Tuesday, December 11, 2007

coliform conniption

i am wired with sexual energy. i want to slam my body against a tall stranger. it must be the season.
the new job is going rather well. on my 3rd day there (yesterday) they were passing out envelopes. i got mine and immediately thought negative things; instead i found a "glad you're on board" xmas note and a crisp $50 bill. on my 3rd day. $50. did such things ever happen at tacoma? no, indeed, they did not.

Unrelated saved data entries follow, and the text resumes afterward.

/-- Reasons to refuse a command. -/
inductive Refusal where
  /-- raised by `exec` for a command that has no meaning yet. Safe: the machine stops. -/
  | notModelled (mnemonic : String)
  deriving DecidableEq, Repr

/-- A sparse map with natural keys: strictly rising keys. Used for the register words, the partition
table and the other large tables; `KMap.get` gives an unlisted key its default. -/
abbrev KMap (α : Type) := List (Nat × α)

/-! ### Requests and the ports (04) -/

/-- The controller states of 01 ("Controller states"), in the order of their codes (02). -/
inductive Ctl where
  | reset | castOn | service | quiesced | gearChange | dormant | bindOff | held | halted
  deriving DecidableEq, Repr

/-- Opcodes that are accepted (R92). -/
inductive Op where
  | read | writeFull | writePartial | writePoison | barrier | peerWrite | peerRead | peerMessage
  deriving DecidableEq, Repr

/-- Response statuses (R108). -/
inductive Status where
  | ok | corrected | poison | notOwned | failed
  deriving DecidableEq, Repr

/-- Colours of R268. -/
inductive Colour where
  | green | yellow | red
  deriving DecidableEq, Repr

/-- Where an accepted request stands. -/
inductive Phase where
  /-- a write whose data beat has not arrived (R107) -/
  | waitBeat
  /-- in the ingress stage (R261) -/
  | ingress
  /-- in a read queue (R185) -/
  | readQ
  /-- in a write queue (R185) -/
  | writeQ
  /-- a recovery or a remote read at the peer is under way (R393, R394) -/
  | peer
  /-- a BARRIER waiting for earlier requests (R118) -/
  | barrier
  /-- a POISON_LINE message waiting to be handled (R392) -/
  | message
  deriving DecidableEq, Repr

/-- The local and the peer outcome of a mirrored write (R23). -/
inductive Commit where
  | unknown | yes | no
  deriving DecidableEq, Repr

/-- An accepted request (R111), kept until it is answered and, for a write, written (R12). -/
structure Req where
  /-- acceptance number, controller-wide (R114) -/
  id : Nat
  port : PortId
  op : Op
  addr : LineAddr
  lla : Lla
  tag : BitVec 10
  gen : BitVec 2
  /-- label as presented -/
  label : BitVec 12
  /-- partition charged (R264) -/
  part : BitVec 12
  src : BitVec 10
  xid : BitVec 16
  epoch : BitVec 8
  phase : Phase
  answered : Bool
  /-- written to DRAM before its response (R23): it no longer counts as in flight (R12) -/
  written : Bool
  data : Line
  mask : BitVec 64
  beat : Bool
  /-- the window has MAP_Wn_MIRROR at 1 (R379) -/
  mirrored : Bool
  colour : Option Colour
  /-- it has been head of its sub-list: coloured or tier 0 (R268) -/
  tier : Option (Fin 5)
  ftag : Word
  localC : Commit
  peerC : Commit
  /-- a dirty bit set for this write waits for the copy-line buffer (R390) -/
  dirtyWait : Bool
  /-- counted once in PWR_DRAIN_HOLDS (R496) -/
  drainHeld : Bool
  /-- superseded before its forward: its peer outcome is that of this write (R23, R189) -/
  rides : Option Nat
  deriving DecidableEq, Repr

/-- What the next data beat of a port belongs to (R106). -/
inductive BeatDest where
  | req (id : Nat)
  | discard
  deriving DecidableEq, Repr

/-- The credit counters of a port (R97 to R101) and the order of its data beats. -/
structure Port where
  rdHeld : Nat
  wrHeld : Nat
  rdIn : Nat
  wrIn : Nat
  /-- the level of lpn_hold in the pclk cycle before this one (R102) -/
  held : Bool
  /-- a request was presented on it in this cycle, and the level of lpn_hold then -/
  seen : Option Bool
  beats : List BeatDest
  deriving DecidableEq, Repr

/-! ### SDRAM commands and the schedulers (07) -/

/-- The kinds of command on a command bus (R197, R203, R215). -/
inductive CmdKind where
  | act | rd | wr | pre | preAb | refAb | refSb | rfmAb | rfmSb | drfmAb | drfmSb
  | mrr | mrw | mpcZqStart | mpcZqLatch | mpc | sre | srx | pde | pdx
  deriving DecidableEq, Repr

/-- Training modes of the RCD and of the DRAM (R319). -/
inductive TrainMode where
  | ca | readPreamble | readPattern | writeLeveling
  deriving DecidableEq, Repr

no, tacoma is now denying me the "extended leave" clause that i am legally entitled to (as is every taxpaying employee of the united states), which i was relying on to retain my health insurance benefits until my new ones kicked in (april). i was planning on continuing to pay the exorbinant monthly fees, appreciating that they are still far less than the $500/month+ clusterfuckery of COBRA. yesterday i received an email from my former manager saying that "it was in the memo" and "we know that it's complicated to understand" blah blah BLAH, whereupon i responded that they can just let my coverage die at the end of the month. i stated it kindly. and when i left my new job, i had $50 in my wallet and my fingers crossed mightily that i will not have any serious shit befall me in the next 4 months.
or i will be fucked.
i hate american health care.
i am now commuting via public transport, which i dearly love, which is such a new and novel and joyous thing that i can excuse the presumed 'imconvenience' of it all. i am now able to TAKE A BUS TO WORK FROM MY HOME, like normal folk do! this is thrilling as fuck. the thrill was induced, in part, by my tire shredding on my car whilst on the interstate last weekend. i ruined the rim too. and then i continued to drive it home, because it was already fucked up. my car is now parked off-kilter in front of my lair with a rear tire that looks like it was decimated by a machete. i accomplished tire death. i shall post a picture soon.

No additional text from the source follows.